- Film poster
- Directed by: Kim Furst
- Produced by: Kim Furst
- Starring: Bob Hoover; Harrison Ford; Carroll Shelby; Clay Lacy; Sean Tucker; Gene Cernan; Burt and Dick Rutan; Bud Day; John R. Dailey;
- Music by: David Cottrell
- Production company: Kilo Foxtrot Films
- Distributed by: Kilo Foxtrot Films
- Release date: November 27, 2014;
- Running time: 86 mins
- Country: United States
- Language: English

= Flying the Feathered Edge: The Bob Hoover Project =

Flying the Feathered Edge: The Bob Hoover Project is a 2014 independent documentary film about American aviator Bob Hoover. The film was produced, written and directed by aviation filmmaker Kim Furst.

== Concept ==
The title derives from the idea that Hoover spent his career flying on the "feathered edge" of the flight envelope, through his years as a United States Army Air Forces fighter pilot, test pilot, and air show performer.

Harrison Ford and Sean D. Tucker, along with Hoover himself, frame the story of the film, which includes participation from aviation figures such as Burt and Dick Rutan, Carroll Shelby, Gene Cernan, Bud Day, Clay Lacy, John R. Dailey and others, as well as archival footage of a tribute to Hoover's flying capabilities by Neil Armstrong.

Hoover expressed great satisfaction for the film.

The documentary contains footage from Hoover's personal collections, online and physical archives as well as from a variety of other sources.

== Screenings and reception ==
The first official screening of the completed film was a private showing during the 2014 EAA AirVenture Oshkosh convention, attended by then 92-year-old Hoover.
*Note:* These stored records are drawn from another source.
/-- `CONFIG` with any admitted latches between its writes, for every duty that passes its tests: the last latch's count
stands in `UP`, `down_count` in `DOWN`. (42_config.md sections 1, 2; access order and wrapping subtraction are the
spec's decisions D9, D3, the latches D15; log 5, 8, 11.) -/
def Obligations.ConfigResultWithLatches : Prop :=
  ∀ (s : State) (c d p : Word) (b : Nat),
    s.lstate = .attached → s.clkNs = some c → s.base = some b →
    s.params.layout.offUp ≠ s.params.layout.offDown → d ≠ 0 → d ≠ c →
    exec (.config d p) s = .next { s with
      up := upAfter s.admittedMid (.ofNat 32 (c.toNat / d.toNat)),
      down := .ofNat 32 (c.toNat / ((c.toNat + 2 ^ 32 - d.toNat) % 2 ^ 32)),
      trace := s.trace ++ [.regWrite s.params.layout.offUp (.ofNat 32 (c.toNat / d.toNat))] ++
        latchEvents s.admittedMid ++
        [.regWrite s.params.layout.offDown (.ofNat 32 (c.toNat / ((c.toNat + 2 ^ 32 - d.toNat) % 2 ^ 32)))],
      cidx := s.cidx + 1, responses := s.responses ++ [.ok .unit] }

/-- `CONFIG` fails with `InvalidDutyCycle` in exactly two cases (42_config.md R92), and with no other error: every other
duty succeeds. (That a duty above the clock period succeeds is the spec's own decision D3, log 8.) -/
def Obligations.ConfigFailsExactly : Prop :=
  ∀ (s : State) (c d p : Word) (b : Nat),
    s.lstate = .attached → s.clkNs = some c → s.base = some b →
    s.params.layout.offUp ≠ s.params.layout.offDown →
    ((∃ t, exec (.config d p) s = .next t ∧ t.responses = s.responses ++ [.err .invalidDutyCycle]) ↔
      (d = 0 ∨ d = c)) ∧
    (¬ (d = 0 ∨ d = c) →
      ∃ t, exec (.config d p) s = .next t ∧ t.responses = s.responses ++ [.ok .unit])

/-- A failing `CONFIG` writes no register and emits no event. (42_config.md section 2; the spec's decision D10,
log 11.) -/
def Obligations.ConfigFailureWritesNothing : Prop :=
  ∀ (s : State) (c d p : Word),
    s.lstate = .attached → s.clkNs = some c → (d = 0 ∨ d = c) →
    exec (.config d p) s = .next { s with
      cidx := s.cidx + 1, responses := s.responses ++ [.err .invalidDutyCycle] }

/-- `period_ns` takes no part in anything: every value gives the same behaviour. -/
def Obligations.ConfigIgnoresPeriod : Prop :=
  ∀ (s : State) (d p p' : Word), exec (.config d p) s = exec (.config d p') s

/-- The counts a core-domain `CONFIG` leaves, with no latch between its writes: each lies in 1 .. `CLK_NS`, `UP` is 1
exactly when `2 * duty > clk`, `DOWN` is 1 exactly when `2 * duty < clk`, and both are 2 when `2 * duty = clk`.
(42_config.md section 3, derived by the spec.) -/
def Obligations.ConfigCoreCounts : Prop :=
  ∀ (s t : State) (c d p : Word),
    s.clkNs = some c → s.params.layout.offUp ≠ s.params.layout.offDown → s.admittedMid = [] →
    0 < d.toNat → d.toNat < c.toNat → exec (.config d p) s = .next t →
    (1 ≤ t.up.toNat ∧ t.up.toNat ≤ c.toNat) ∧ (1 ≤ t.down.toNat ∧ t.down.toNat ≤ c.toNat) ∧
    (t.up = 1 ↔ c.toNat < 2 * d.toNat) ∧ (t.down = 1 ↔ 2 * d.toNat < c.toNat) ∧
    (2 * d.toNat = c.toNat → t.up = 2 ∧ t.down = 2)

/-- `CONFIG` with a duty above the clock period and no latch between its writes writes 0 to both registers and
succeeds. (42_config.md section 3, the spec's decision D3, log 8; the order of the two events, 42_config.md section 2,
is its decision D9, log 11.) -/
def Obligations.ConfigExtendedDomain : Prop :=
  ∀ (s : State) (c d p : Word) (b : Nat),
    s.lstate = .attached → s.clkNs = some c → s.base = some b →
    s.params.layout.offUp ≠ s.params.layout.offDown → s.admittedMid = [] → c.toNat < d.toNat →
    exec (.config d p) s = .next { s with
      up := 0, down := 0,
      trace := s.trace ++ [.regWrite s.params.layout.offUp 0, .regWrite s.params.layout.offDown 0],
      cidx := s.cidx + 1, responses := s.responses ++ [.ok .unit] }

/-! ### CAPTURE -/

/-- `CAPTURE` of counts whose sum does not wrap, with no latch between its reads: `Ok(clk / up, clk / (up + down))`.
(The order of the two events is the spec's decision D9, log 11.) -/
def Obligations.CaptureCoreResult : Prop :=
  ∀ (s : State) (c timeout : Word) (b : Nat),
    s.lstate = .attached → s.clkNs = some c → s.base = some b →
    s.params.layout.offUp ≠ s.params.layout.offDown → s.admittedMid = [] →
    s.up ≠ 0 → s.up.toNat + s.down.toNat < 2 ^ 32 →
    exec (.capture timeout) s = .next { s with
      trace := s.trace ++
        [.regRead s.params.layout.offUp s.up, .regRead s.params.layout.offDown s.down],
      cidx := s.cidx + 1,
      responses := s.responses ++
        [.ok (.measurement (.ofNat 32 (c.toNat / s.up.toNat))
          (.ofNat 32 (c.toNat / (s.up.toNat + s.down.toNat))))] }

/-- `CAPTURE` fails with `CaptureUnavailable` in exactly two cases, here for counts whose sum does not wrap, and then
changes no register. -/
def Obligations.CaptureFailsExactly : Prop :=
  ∀ (s : State) (c timeout : Word) (b : Nat),
    s.lstate = .attached → s.clkNs = some c → s.base = some b →
    s.params.layout.offUp ≠ s.params.layout.offDown → s.admittedMid = [] →
    s.up.toNat + s.down.toNat < 2 ^ 32 →
    ((∃ t, exec (.capture timeout) s = .next t ∧ t.responses = s.responses ++ [.err .captureUnavailable] ∧
        t.up = s.up ∧ t.down = s.down) ↔
      (s.up.toNat = 0 ∨ s.up.toNat + s.down.toNat = 0)) ∧
    (¬ (s.up.toNat = 0 ∨ s.up.toNat + s.down.toNat = 0) →
      ∃ t d p, exec (.capture timeout) s = .next t ∧ t.responses = s.responses ++ [.ok (.measurement d p)])

/-- `CAPTURE` with any admitted latches between its reads: `u` is `UP` before them, `d` is `DOWN` after them, the sum is
the wrapping 32-bit sum, and the response is `CaptureUnavailable` if `u` or the sum is zero. (43_capture.md sections 1,
2; access order D9, wrapping sum D4, latches D15; log 5, 9, 11.) -/
def Obligations.CaptureResultWithLatches : Prop :=
  ∀ (s : State) (c timeout : Word) (b : Nat),
    s.lstate = .attached → s.clkNs = some c → s.base = some b →
    s.params.layout.offUp ≠ s.params.layout.offDown →
    exec (.capture timeout) s = .next { s with
      up := upAfter s.admittedMid s.up, down := downAfter s.admittedMid s.down,
      trace := s.trace ++ [.regRead s.params.layout.offUp s.up] ++ latchEvents s.admittedMid ++
        [.regRead s.params.layout.offDown (downAfter s.admittedMid s.down)],
      cidx := s.cidx + 1,
      responses := s.responses ++
        [if s.up.toNat = 0 ∨ (s.up.toNat + (downAfter s.admittedMid s.down).toNat) % 2 ^ 32 = 0 then
           .err .captureUnavailable
         else
           .ok (.measurement (.ofNat 32 (c.toNat / s.up.toNat))
             (.ofNat 32 (c.toNat / ((s.up.toNat + (downAfter s.admittedMid s.down).toNat) % 2 ^ 32))))] }

/-- `timeout` takes no part in anything: every value gives the same behaviour. -/
def Obligations.CaptureIgnoresTimeout : Prop :=
  ∀ (s : State) (x y : Word), exec (.capture x) s = exec (.capture y) s

/-- The ranges of a successful `CAPTURE` in the core domain. (43_capture.md section 2, derived by the spec.) -/
def Obligations.CaptureRanges : Prop :=
  ∀ (s t : State) (c timeout d p : Word),
    s.clkNs = some c → s.params.layout.offUp ≠ s.params.layout.offDown → s.admittedMid = [] →
    s.up.toNat + s.down.toNat < 2 ^ 32 →
    exec (.capture timeout) s = .next t → t.responses = s.responses ++ [.ok (.measurement d p)] →
    p.toNat ≤ d.toNat ∧ d.toNat ≤ c.toNat ∧
    (1 ≤ c.toNat → (d = c ↔ s.up = 1)) ∧
    (d = 0 ↔ c.toNat < s.up.toNat) ∧ (p = 0 ↔ c.toNat < s.up.toNat + s.down.toNat) ∧
    (c = 0 → d = 0 ∧ p = 0)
The film premiered at the Rhode Island International Film Festival, winning the "Grand Prize, Soldiers and Sacrifice Award". Other festival screenings included the Breckenridge International Film Festival ("Audience Award"), Napa Valley Film Festival ("Best Doc Competition"), Houston WorldFest ("Grand Jury Prize"), and DocUTAH.

Theatrical screenings began on August 19, 2015, coinciding with National Aviation Day.

Producer, writer and director Kim Furst was awarded the 13th Annual Combs Gates Award for the film through the National Aviation Hall of Fame, and was presented a $20,000 award on November 18 at the National Business Aviation Association (NBAA) 68th Annual Meeting & Convention in Las Vegas, Nevada.